I have check the cloudera-scm-server and cloudera-scm-agent log file as you suggested. I copied and pasted the error part in these files as following
-----in the cloudera-scm-agent.log we got timeout
[01/Sep/2015 22:36:41 +0000] 2532 HTTPServer Thread-2 _cplogging INFO [01/Sep/2015:22:36:41] ENGINE Stopped thread '_TimeoutMonitor'.
[01/Sep/2015 22:36:41 +0000] 2532 HTTPServer Thread-2 _cplogging INFO [01/Sep/2015:22:36:41] ENGINE Bus STOPPED
[01/Sep/2015 22:36:41 +0000] 2532 HTTPServer Thread-2 _cplogging INFO [01/Sep/2015:22:36:41] ENGINE Bus EXITING
[01/Sep/2015 22:36:41 +0000] 2532 HTTPServer Thread-2 _cplogging INFO [01/Sep/2015:22:36:41] ENGINE Bus EXITED
------in the supervisord.log, the part repleat many times in log file
2015-09-01 19:43:29,698 CRIT Supervisor running as root (no user in config file)

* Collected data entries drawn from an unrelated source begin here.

-- ==== Sys2Proof/Machine/Wire.lean ====
section
/-! DEFINITION. The frames that a ring master sends (R191–R193, R200, R309): cycle-starts and polls, with their CRC. -/

namespace Sys2Proof.Machine

/-- A frame of a ring: its body and the CRC-32C over it (R191). -/
def ringFrame (body : List Nat) : List Nat := body ++ leBytes 4 (crc32c body)

/-- The cycle-start frame that ring `k` sends from SPk_A (`origin` 0) or SPk_B (1) in the present ring cycle (R192). -/
def State.cycleStartFrame (s : State) (k origin : Nat) : List Nat :=
  let c := (s.ring k).cur.getD default
  ringFrame (leBytes 8 c.cycle ++
    [k + 16 * origin + 32 * b2n c.both, s.get (Reg.RING_STAT.TBL_GEN k), s.get Reg.DPX_STAT.ROLE,
     b2n (c.cycle % 4 == 0) + 2 * b2n (c.cycle % 16 == 0) + 4 * b2n c.extend] ++
    leBytes 4 (s.get (Reg.RING_MUTE.MUTE k)) ++ [0, 0])

/-- The first four bytes of a poll (R191). -/
def pollHead (slot kind node cyc : Nat) : List Nat := [slot + 32 * kind, node] ++ leBytes 2 (cyc % 65536)

/-- Bytes 4–37 of the tap poll that the active sends on ring `k` (R309). -/
def State.tapPoll (s : State) (k : Nat) : List Nat :=
  let v := s.verdictBytes
  [s.role + 8 * b2n (!s.on Reg.DPX_STAT.LINK_LOST) + 16 * b2n s.dpx.hoSent, s.get Reg.DPX_STAT.PROMO] ++
  leBytes 2 (s.get (Reg.NODE_DELAY.DELAY k 24)) ++ leBytes 4 (s.spDigest k) ++ leBytes 4 (acceptMask (s.ring k).prev) ++
  leBytes 4 ((s.dpx.seq + 2 ^ 32 - 1) % 2 ^ 32) ++ [v.1, s.dpx.outcome.getD 0, v.2] ++ List.replicate 15 0

/-- A service poll of ring cycle `c` in slot `i` (R193, R195). -/
def Txn.poll (x : Txn) (i c : Nat) : List Nat :=
  pollHead i 2 x.node c ++ [x.op, x.tag % 256, x.hops, x.origin] ++ leBytes 4 x.addr ++ [x.len, 0] ++ x.dataAt c

/-- The poll frame that slot `i` of ring `k` carries in this ring cycle; none where the slot is idle on the wire (R193, R200). -/
def State.pollFrame (s : State) (k i : Nat) : Option (List Nat) :=
  match (s.ring k).cur with
  | none => none
  | some c =>
    let w := c.table.getD i 0
    let n := entNode w
    let frame := fun (l : List Nat) => some (ringFrame (l ++ List.replicate (38 - l.length) 0))
    match entKind w with
    | 1 => if c.expect.contains i then frame (pollHead i 1 n c.cycle ++ (s.axis (entAxis w)).block.bytes) else none
    | 2 => match if s.carriesTxn k i c then (s.ring k).txn else none with
      | some x => frame (x.poll i c.cycle)
      | none => none
    | 3 => frame (pollHead i 3 n c.cycle ++ [0, 0, 0, 0] ++ leBytes 8 0 ++ leBytes 2 (entType w))
    | 4 => if s.role = roleActive then frame (pollHead i 4 24 c.cycle ++ s.tapPoll k) else none
    | 5 =>
      let ser := match (s.ring k).offers.find? fun o => o.1 == i with
        | some o => o.2.1
        | none => 0
      frame (pollHead i 5 n c.cycle ++ [1, 0, 0, 0] ++ leBytes 8 ser ++ leBytes 2 (entType w))
    | _ => none

end Sys2Proof.Machine
end

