/-! ### What freeing an index and running its action leave unchanged -/

/-- A register field that counts up leaves the pool unchanged. -/
theorem State.addSat_acts (s : State) (f : Fld) (v : Nat) : (s.addSat f v).acts = s.acts := rfl

/-- So does one that counts modulo its width. -/
theorem State.addMod_acts (s : State) (f : Fld) (v : Nat) : (s.addMod f v).acts = s.acts := rfl

/-- So does a W1C count. -/
theorem State.tally_acts (s : State) (f : Fld) (v : Nat) : (s.tally f v).acts = s.acts := rfl

/-- A record that joins those that wait leaves the pool unchanged. -/
theorem State.keepRecord_acts (s : State) (r : EventRec) : (s.keepRecord r).acts = s.acts := by
  unfold State.keepRecord
  split
  · exact State.addSat_acts ..
  · rfl

/-- A record that joins those sent to the archipelago leaves the pool unchanged. -/
theorem State.exportEvent_acts (s : State) (r : EventRec) : (s.exportEvent r).acts = s.acts := by
  unfold State.exportEvent
  dsimp only
  split
  · rfl
  · split
    · exact State.addSat_acts ..
    · rfl

/-- A record leaves the pool unchanged. -/
theorem State.log_acts (s : State) (src code d0 d1 : Nat) : (s.log src code d0 d1).acts = s.acts := by
  unfold State.log State.logAt
  split
  · rfl
  · rw [State.exportEvent_acts, State.keepRecord_acts]

/-- An operand word that enters a slot leaves the pool unchanged. -/
theorem State.fillSlot_acts (s : State) (e k : Nat) (w : List Nat) : (s.fillSlot e k w).acts = s.acts := by
  have ready : ∀ u : State, (u.readyCheck e).acts = u.acts := fun u => by
    unfold State.readyCheck
    split
    · split <;> rfl
    · rfl
  refine (ready _).trans ?_
  unfold State.modItem
  split <;> rfl

/-- A delivery of kind 3 leaves the pool unchanged. -/
theorem State.deliverLine_acts (s : State) (line e : Nat) (w : List Nat) : (s.deliverLine line e w).acts = s.acts := by
  unfold State.deliverLine
  dsimp only
  rw [apply_ite State.acts, State.fillSlot_acts, State.log_acts, ite_self]

/-- A trigger leaves the pool unchanged. -/
theorem State.trigger_acts (s : State) (p : ProgDecl → Bool) : (s.trigger p).acts = s.acts := by
  unfold State.trigger
  refine forEach_ind (P := fun u => u.acts = s.acts) _ (fun u f _ hu => ?_) s rfl
  exact hu

/-- A compare pulse leaves the pool unchanged. -/
theorem State.cmpPulse_acts (s : State) (c i : Nat) : (s.cmpPulse c i).acts = s.acts := by
  unfold State.cmpPulse
  dsimp only
  rw [apply_ite State.acts, apply_ite State.acts, apply_ite State.acts, State.tally_acts, State.set_acts, State.addMod_acts, ite_self]
  simp only [State.modCmp, ite_self]
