-- ==== Sys2Proof/Machine/CommandFrame.lean ====
section
/-! DEFINITION. The pure function of the command encoder (45_command_encode.md R143) and the pure function of the
receive path (44_validate.md R131). -/

namespace Sys2Proof

/-- The five bytes of a command frame that its checksum covers (R65, R110). -/
def cframeBody (op a : Byte) : List Byte := [start0, start1, op, argHi, a]

/-- The seven bytes of a command frame, whatever its checksum field holds (R65). -/
def cframeBytes (op a : Byte) (chk : U16) : List Byte := cframeBody op a ++ be16Bytes chk

/-- `encode_command(op, a)` (R143): no failure condition, `a` passed through (R152). -/
def encodeCommand (op a : Byte) : List Byte := cframeBytes op a (sum16 (cframeBody op a))

/-- The two protocol errors of the codec (R131, 60_exceptions.md R178, R179). -/
inductive ProtocolError where
  | startByteMismatch
  | checksumMismatch
deriving DecidableEq, Repr

/-- The result of `validate_and_strip`: the 24-byte payload or an error (R131). -/
inductive Stripped where
  | ok (payload : List Byte)
  | err (e : ProtocolError)
deriving DecidableEq, Repr

/-- `validate_and_strip(B)` (R131), on 32 bytes: start bytes, then checksum, then `B[4..28)`. -/
def validateAndStrip (B : List Byte) : Stripped :=
  if !sofOk (byteAt B 0) (byteAt B 1) then .err .startByteMismatch
  else if !chkOk B then .err .checksumMismatch
  else .ok (slice B 4 28)

end Sys2Proof
end

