/-! ### The wire-frame rows. MODEL'S CHOICE that a frame stands for the accesses of R77, the host going on with them one
a step, log 6, and that the checksum bytes of a written command frame are not read, log 7. -/

/-- A command-frame row encodes its command, and the seven reads that follow return the frame of R143. -/
def Obligations.CommandFrameRowsEncodeAndRead : Prop :=
  ∀ (a : Byte) (chk : U16) (s : State) (i : Instr) (op : Byte),
    (i = .cframeChangeMode a chk ∧ op = 0xE1#8) ∨ (i = .cframeRequestReadPassive a chk ∧ op = 0xE2#8) ∨
      (i = .cframeSetSleep a chk ∧ op = 0xE4#8) →
    exec i s = .next { s with txop := op, txarg := a, txvalid := true, returned := none,
                              pending := accessesOf rdtx ++ s.pending } ∧
    ∀ rest, s.pending = .issue (encode i) :: rest → ∃ t,
      runFor 8 s = some (t, (encodeCommand op a).map zext16) ∧
      t = { s with txop := op, txarg := a, txvalid := true, pending := rest, returned := t.returned }

/-- The measurement-frame row empties the buffer; the accesses that follow push its thirty-two bytes, validate them and
read the outcome: a well-formed frame gives `OK` and its fields, one with another checksum gives `CHECKSUM_MISMATCH` and
keeps the fields. -/
def Obligations.MeasurementFrameRowLoadsAndValidates : Prop :=
  ∀ (len : U16) (m : Measurement) (trailer chk : U16) (s : State),
    exec (.mframe len m trailer chk) s =
      .next { s with rxcnt := 0#6, result := .none, rxovr := false, returned := none,
                     pending := receptionOf (mframeBytes len m trailer chk) ++ s.pending } ∧
    ∀ rest, s.pending = .issue (encode (.mframe len m trailer chk)) :: rest → ∃ t u,
      runFor 35 s = some (t, [statusWord t]) ∧
      performAll (loadFrame (mframeBytes len m trailer chk) ++ [.validate]) s = .next u ∧
      t = { u with pending := t.pending, returned := t.returned } ∧
      (∀ off : Nat, rxByte t off = if off < 32 then byteAt (mframeBytes len m trailer chk) off else rxByte s off) ∧
      t.rxcnt = 32#6 ∧ t.rxovr = false ∧ TxSame s t ∧ StickySame s t ∧
      (if (Instr.mframe len m trailer chk).wellFormed = true then
         t.result = .ok ∧ t.fvalid = true ∧ t.fields = m ∧
         runFor 47 s = some ({ t with pending := rest, returned := some m.f11 }, statusWord t :: m.toList)
       else t.result = .checksumMismatch ∧ t.fvalid = s.fvalid ∧ t.fields = s.fields ∧ t.pending = rest)

/-! ### The reads -/

/-- R90: the value of `RD.STATUS`, bit by bit, and that reading clears nothing. -/
def Obligations.ReadStatusReturnsStatus : Prop :=
  (∀ x y : Byte, decode [0x01#8, x, y] = .op .rdStatus) ∧
  ∀ s : State, ∃ v : U16, exec .rdStatus s = .next { s with returned := some v } ∧
    v.extractLsb' 0 3 = s.result.code ∧ v.getLsbD 3 = s.fvalid ∧
    v.getLsbD 4 = decide (s.rxcnt = 32#6) ∧
    v.getLsbD 5 = decide (2 ≤ s.rxcnt.toNat ∧ rxByte s 0 = 0x42#8 ∧ rxByte s 1 = 0x4D#8) ∧
    v.getLsbD 6 = s.rxovr ∧ v.getLsbD 7 = s.txvalid ∧ v.getLsbD 8 = s.illcmd ∧ v.getLsbD 9 = s.badacc ∧
    v.toNat ≤ 0x03FC

/-- R20 and R19: a `STATUS` value read from the block decodes to the flags it stands for, and the codes 5 to 7 are
rejected (U9). -/
def Obligations.StatusDecodesBack : Prop :=
  (∀ s : State, decodeStatus (statusWord s) =
    some { result := s.result, fvalid := s.fvalid, rxfull := rxFull s, sof := sofView s, rxovr := s.rxovr
           txvalid := s.txvalid, illcmd := s.illcmd, badacc := s.badacc }) ∧
  (∀ v : U16, 5 ≤ v.toNat % 8 → decodeStatus v = none)

/-- R91, R92: the count, zero-extended, and the running checksum of at most thirty received bytes. -/
def Obligations.ReadCountAndSum : Prop :=
  (∀ x y : Byte, decode [0x03#8, x, y] = .op .rdRxcnt ∧ decode [0x04#8, x, y] = .op .rdRxsum) ∧
  ∀ s : State,
    (∃ v : U16, exec .rdRxcnt s = .next { s with returned := some v } ∧ v.toNat = s.rxcnt.toNat) ∧
    (∃ v : U16, exec .rdRxsum s = .next { s with returned := some v } ∧
      v = sum16 (rxBytes s (min s.rxcnt.toNat 30)) ∧ v.toNat ≤ 0x1DE2)

/-- R93: each field register, at its number. -/
def Obligations.ReadFields : Prop :=
  (∀ x y : Byte,
    decode [0x10#8, x, y] = .op .rdField0 ∧ decode [0x11#8, x, y] = .op .rdField1 ∧
    decode [0x12#8, x, y] = .op .rdField2 ∧ decode [0x13#8, x, y] = .op .rdField3 ∧
    decode [0x14#8, x, y] = .op .rdField4 ∧ decode [0x15#8, x, y] = .op .rdField5 ∧
    decode [0x16#8, x, y] = .op .rdField6 ∧ decode [0x17#8, x, y] = .op .rdField7 ∧
    decode [0x18#8, x, y] = .op .rdField8 ∧ decode [0x19#8, x, y] = .op .rdField9 ∧
    decode [0x1A#8, x, y] = .op .rdField10 ∧ decode [0x1B#8, x, y] = .op .rdField11) ∧
  ∀ s : State,
    exec .rdField0 s = .next { s with returned := some (s.fields.get 0) } ∧
    exec .rdField1 s = .next { s with returned := some (s.fields.get 1) } ∧
    exec .rdField2 s = .next { s with returned := some (s.fields.get 2) } ∧
    exec .rdField3 s = .next { s with returned := some (s.fields.get 3) } ∧
    exec .rdField4 s = .next { s with returned := some (s.fields.get 4) } ∧
    exec .rdField5 s = .next { s with returned := some (s.fields.get 5) } ∧
    exec .rdField6 s = .next { s with returned := some (s.fields.get 6) } ∧
    exec .rdField7 s = .next { s with returned := some (s.fields.get 7) } ∧
    exec .rdField8 s = .next { s with returned := some (s.fields.get 8) } ∧
    exec .rdField9 s = .next { s with returned := some (s.fields.get 9) } ∧
    exec .rdField10 s = .next { s with returned := some (s.fields.get 10) } ∧
    exec .rdField11 s = .next { s with returned := some (s.fields.get 11) }

/-- R51: no read has a side effect, and reading again returns the same. -/
def Obligations.ReadsHaveNoSideEffect : Prop :=
  ∀ i ∈ readOps, ∀ s t : State, exec i s = .next t →
    BlockSame s t ∧ t.rxbuf = s.rxbuf ∧ t.pending = s.pending ∧ exec i t = .next t
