-- ==== Sys2Proof/Proofs/ExecCases.lean ====
section
/-! PROOF. What an instruction can do, said once for all 33 rows, and the four flags that only a reset clears
(10_state.md R21, R25 to R27). -/

namespace Sys2Proof.Machine

open Sys2Proof.Safety

/-- A read returns a value, and the state is as it was (20_memory.md R51). -/
theorem exec_read {i : Instr} (h : i ∈ readOps) (s : State) :
    ∃ v, exec i s = .next (State.returning (some v) s) := by
  fin_cases h <;> exact ⟨_, rfl⟩

/-- What an instruction does to the state: one of the writes, a read, or the first access of a wire frame, whose other
accesses it puts before what is pending (log 6). `exec_effect` says that nothing else happens. -/
inductive ExecEffect (s : State) : Instr → State → Prop where
  | clear : ExecEffect s .rxclr (State.returning none (clearRx s))
  | judge : ExecEffect s .validate (State.returning none (validateBuffer s))
  | reset : ExecEffect s .softrst (State.returning none (resetBlock s))
  | push (b : Byte) : ExecEffect s (.push b) (State.returning none (pushByte b s))
  | load (i : Instr) (op a : Byte) : ExecEffect s i (State.returning none (State.loadTx op a s))
  | read (i : Instr) (v : U16) (hi : i ∈ readOps) : ExecEffect s i (State.returning (some v) s)
  | emit (i : Instr) (op a : Byte) : ExecEffect s i (emitCommand op a s)
  | receive (i : Instr) (B : List Byte) : ExecEffect s i (receiveFrame B s)

/-- Everything an instruction can do. -/
theorem exec_effect {i : Instr} {s t : State} (h : exec i s = .next t) : ExecEffect s i t := by
  have hread (hi : i ∈ readOps) : ExecEffect s i t := by
    obtain ⟨v, hv⟩ := exec_read hi s
    obtain rfl : State.returning (some v) s = t := Host.Outcome.next.inj (hv.symm.trans h)
    exact .read i v hi
  cases i with
  | rxclr => cases h; exact .clear
  | validate => cases h; exact .judge
  | softrst => cases h; exact .reset
  | push b => cases h; exact .push b
  | encMode a | encRead a | encSleep a => cases h; exact .load _ _ a
  | cframeChangeMode a _ | cframeRequestReadPassive a _ | cframeSetSleep a _ => cases h; exact .emit _ _ a
  | mframe => cases h; exact .receive _ _
  | _ => exact hread (by simp [readOps])

/-! ### The flags that only a reset clears -/

/-- None of `FVALID`, `TXVALID`, `ILLCMD` and `BADACC` falls from `s` to `t`. -/
structure FlagsKept (s t : State) : Prop where
  fvalid : s.fvalid = true → t.fvalid = true
  txvalid : s.txvalid = true → t.txvalid = true
  illcmd : s.illcmd = true → t.illcmd = true
  badacc : s.badacc = true → t.badacc = true

/-- No flag depends on what the access returns (log 2). -/
theorem FlagsKept.returning {s t : State} (h : FlagsKept s t) (v : Option U16) :
    FlagsKept s (State.returning v t) := ⟨h.fvalid, h.txvalid, h.illcmd, h.badacc⟩

/-- No flag depends on the host's queue (log 1). -/
theorem FlagsKept.following {s t : State} (h : FlagsKept s t) (es : List HostEvent) :
    FlagsKept s (State.following es t) := ⟨h.fvalid, h.txvalid, h.illcmd, h.badacc⟩

theorem flagsKept_refl (s : State) : FlagsKept s s := ⟨id, id, id, id⟩

theorem flagsKept_clearRx (s : State) : FlagsKept s (clearRx s) := ⟨id, id, id, id⟩

theorem flagsKept_storeByte (b : Byte) (s : State) : FlagsKept s (State.storeByte b s) := ⟨id, id, id, id⟩

theorem flagsKept_latch (m : Measurement) (s : State) : FlagsKept s (State.latch m s) := ⟨fun _ => rfl, id, id, id⟩

theorem flagsKept_loadTx (op a : Byte) (s : State) : FlagsKept s (State.loadTx op a s) := ⟨id, fun _ => rfl, id, id⟩

/-- Taking an error sets a flag or a code and clears none (60_exceptions.md R185). -/
theorem flagsKept_report (c : ErrorCause) (s : State) : FlagsKept s (report c s) := by
  cases c with
  | startByteMismatch | checksumMismatch | incomplete | receiveOverrun => exact ⟨id, id, id, id⟩
  | illegalCommand => exact ⟨id, id, fun _ => rfl, id⟩
  | illegalAccess => exact ⟨id, id, id, fun _ => rfl⟩

theorem flagsKept_pushByte (b : Byte) (s : State) : FlagsKept s (pushByte b s) := by
  obtain ⟨_, hstore⟩ | ⟨_, hoverrun⟩ := pushByte_cases b s
  · rw [hstore]
    exact flagsKept_storeByte b s
  · rw [hoverrun]
    exact flagsKept_report _ s

theorem flagsKept_validateBuffer (s : State) : FlagsKept s (validateBuffer s) := by
  obtain ⟨_, h⟩ | ⟨_, _, h⟩ | ⟨_, _, _, h⟩ | ⟨_, _, _, h⟩ := validateBuffer_cases s
  · exact h ▸ flagsKept_report _ s
  · exact h ▸ flagsKept_report _ s
  · exact h ▸ flagsKept_report _ s
  · exact h ▸ flagsKept_latch _ s

/-- R89: no instruction but `SOFTRST` clears one of the four flags. -/
theorem exec_flagsKept {i : Instr} {s t : State} (h : exec i s = .next t) (hi : i ≠ .softrst) : FlagsKept s t := by
  cases exec_effect h with
  | clear => exact (flagsKept_clearRx s).returning none
  | judge => exact (flagsKept_validateBuffer s).returning none
  | reset => exact absurd rfl hi
  | push b => exact (flagsKept_pushByte b s).returning none
  | load _ op a => exact (flagsKept_loadTx op a s).returning none
  | read _ v => exact (flagsKept_refl s).returning (some v)
  | emit _ op a => exact ((flagsKept_loadTx op a s).returning none).following _
  | receive => exact ((flagsKept_clearRx s).returning none).following _

end Sys2Proof.Machine
end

2015-09-01 19:43:29,734 INFO RPC interface 'supervisor' initialized
2015-09-01 19:43:29,735 INFO RPC interface 'supervisor' initialized
2015-09-01 19:43:29,738 INFO daemonizing the supervisord process
2015-09-01 19:43:29,739 INFO supervisord started with pid 7173
2015-09-01 19:43:30,746 INFO spawned: 'cmflistener' with pid 7174
2015-09-01 19:43:31,881 INFO success: cmflistener entered RUNNING state, process has stayed up for > than 1 seconds (startsecs)
2015-09-01 19:49:01,744 INFO exited: cmflistener (terminated by SIGTERM; not expected)
2015-09-01 19:49:01,744 WARN received SIGTERM indicating exit request
-------in the cmf-listener.log file
[01/Sep/2015 22:19:11 +0000] 942 MainThread supervisor_listener INFO Starting event listener as pid 942
[01/Sep/2015 22:19:12 +0000] 942 MainThread supervisor_listener INFO Cannot open agent FIFO (agent probably dead), dropping event
I know everyone is very busy these days, I apprecite your precise time. please take a look and give me some clue to finish this cloudera manager installation.
thank you very very much.
12-13-2015 06:26 AM
I have resolved my issue by switching off the iptables, 'firewalld' if its a centos 7.
PS: I know its way too late for any reply on this chain but i thougth it might help some one else cause i don't see any relevant solution on this forum neither on google.